/-! ## DEVICE.UPDATE (R90 to R93; 23 R643) -/

/-- The slot STAGE writes. -/
def State.stageSlot (s : State) : Nat :=
  if s.boot.phase = .recovery then
    if (s.fwSlotOf 0).generation ≤ (s.fwSlotOf 1).generation then 0 else 1
  else 1 - s.boot.fwSlot
/-- A firmware slot replaced. -/
def State.setFw (s : State) (i : Nat) (f : FwSlot) : State := { s with nv := { s.nv with fw := SMap.set s.nv.fw i f } }
/-- The bytes of a slot as a store. -/
def FwSlot.store (f : FwSlot) : SMap Byte := f.image.getD (putBytes [] 0 Config.factoryImage)
/-- A staging sequence ends: its verification, if one runs, is aborted. -/
def State.endStaging (s : State) : State :=
  let l := s.sl.ops.filter fun o => match o.data with | .verify _ => true | _ => false
  let s := l.foldl (fun s o => s.endOp o St.aborted) s
  { s with sl := { s.sl with staging := none } }
/-- The bytes of a STAGE are in the slot. -/
def State.stageWrite (s : State) (i mb : Nat) (clear : Bool) (off : Nat) (b : List Byte) : State :=
  let s := if clear then s.endStaging else s
  let f := s.fwSlotOf i
  let f : FwSlot := if clear then { generation := 0, confirmed := false, image := some [] } else { f with confirmed := false }
  let s := s.setFw i { f with image := some (putBytes f.store off b) }
  { s with sl := { s.sl with staging := some (i, mb), stagedOk := if s.sl.stagedOk = some i then none else s.sl.stagedOk } }
/-- DEVICE.UPDATE STAGE, and every MODE that is not ACTIVATE. -/
def stageBody : Body := fun s r =>
  let p := r.payload
  let flags := fld p 1 1
  let n := fld p 2 2
  let off := fld p 4 4
  let clear := bit flags 0
  chk (p.length == 8 + n && fld p 0 1 == 0 && flags ≤ 3 && 1 ≤ n && n ≤ 4000 && off + n ≤ 16777216) St.badArg <|
  chk (deviceGate r.actor) St.notOwner <|
  chk (s.sl.staging.all fun x => x.2 == r.mb || (clear && r.actor == operator)) St.busy <|
  let i := s.stageSlot
  let s := s.stageWrite i r.mb clear off (p.drop 8)
  if bit flags 1 then startOp s r 1 (.verify i) else done s
/-- DEVICE_UPDATE_STAGE. -/
def execDeviceUpdateStage (s : State) : Res :=
  requestRow (fun r => r.opcode == 0x0105 && fld r.payload 0 1 != 1) stageBody s
/-- An image is confirmed with a generation one above the other slot's (R75, R91). -/
def State.confirmFw (s : State) (i : Nat) : State :=
  s.setFw i { s.fwSlotOf i with confirmed := true, generation := (s.fwSlotOf (1 - i)).generation + 1 }
/-- STAGE_VERIFY_END: verified as in R74; in recovery mode a verified image is confirmed at once. -/
def execStageVerifyEnd (h : Nat) (readOk : Bool) (s : State) : Res :=
  let drop (s : State) : State := { s with sl := { s.sl with staging := none } }
  whenServing s (opRow h (fun s _ => drop s) fun s o =>
    match o.data with
    | .verify i =>
      let s := drop s
      if s.fwVerifies i readOk then
        let s := if s.boot.phase = .recovery then s.confirmFw i else { s with sl := { s.sl with stagedOk := some i } }
        s.endOp o St.ok
      else s.endOp o St.badAuth
    | _ => s)
/-- DEVICE.UPDATE ACTIVATE: the standby core takes over supervision. Of the rows of R91's table the operation counts as
steps those that ACTIVATION_STEP runs, 3 and 4 (assumption log 54). -/
def activateBody : Body := fun s r =>
  let p := r.payload
  chk (p.length == 8 && fld p 0 1 == 1 && zeroAt p 1 7) St.badArg <|
  chk (deviceGate r.actor) St.notOwner <|
  match s.sl.stagedOk with
  | some i =>
    chk (s.sl.ops.isEmpty && s.sl.staging.isNone && s.hl.warden0 && s.hl.warden1) St.busy <|
    let s := { s with
      boot := { s.boot with activating := true }
      hl := { s.hl with active := 1 - s.hl.active, heartbeat := s.clk } }
    startOp s r 2 (.activate i s.clk)
  | none => .error St.busy
def execDeviceUpdateActivate (s : State) : Res :=
  requestRow (fun r => r.opcode == 0x0105 && fld r.payload 0 1 == 1) activateBody s
/-- A warden restart loses the staging areas and build records that Slaot holds (06 R182; 07 R205, R223). -/
def State.loseStaging (s : State) : State :=
  { s with ps := { s.ps with staging := [] }, cl := { s.cl with staging := [], builds := [] } }
/-- ACTIVATION_STEP: the reloaded core becomes active on the staged image, within 2 s and when that verifies (R93); then
the other is standby on it, and the slot is confirmed. -/
def execActivationStep (h : Nat) (s : State) : Res :=
  whenServing s (opRow h (fun s _ => s) fun s o =>
    match o.data with
    | .activate i t0 =>
      if o.stepsDone = 1 then
        if t0 + ms 2000 < s.clk ∨ s.fwVerifies i true = false then s
        else
          ({ s.setOp o with hl := { s.hl with active := 1 - s.hl.active, heartbeat := s.clk } }.startImage i).loseStaging
      else
        let s := s.setOp o
        let s := s.confirmFw i
        let s := { s with
          boot := { s.boot with activating := false, fwGen := (s.fwSlotOf i).generation }
          sl := { s.sl with stagedOk := none } }
        s.endOp o St.ok
    | _ => s)
/-- ACTIVATION_TIMEOUT (R93): before the roles have swapped, the core that supervises stays active on the old image: at
once when the staged slot, as it reads, fails its verification, else 2 s after the acceptance. -/
def execActivationTimeout (r : StagedRead) (s : State) : Res :=
  whenServing s fun s =>
    match s.op r.h with
    | some o =>
      match o.data with
      | .activate i t0 =>
        if o.stepsDone = 0 ∧ s.slaotUp = true then
          (if s.fwVerifies i r.readOk then s.upToClk (t0 + ms 2000) else s).endActivation
        else s
      | _ => s
    | none => s

end Sys2Proof.Machine
end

....

• How to complete this task:
Nothing beyond the line that contains "slot replaced. -/" belongs in the answer; reproduce the entries exactly from their first line through it.

• Exercise answer:
/-! ## DEVICE.UPDATE (R90 to R93; 23 R643) -/

/-- The slot STAGE writes. -/
def State.stageSlot (s : State) : Nat :=
  if s.boot.phase = .recovery then
    if (s.fwSlotOf 0).generation ≤ (s.fwSlotOf 1).generation then 0 else 1
  else 1 - s.boot.fwSlot
/-- A firmware slot replaced. -/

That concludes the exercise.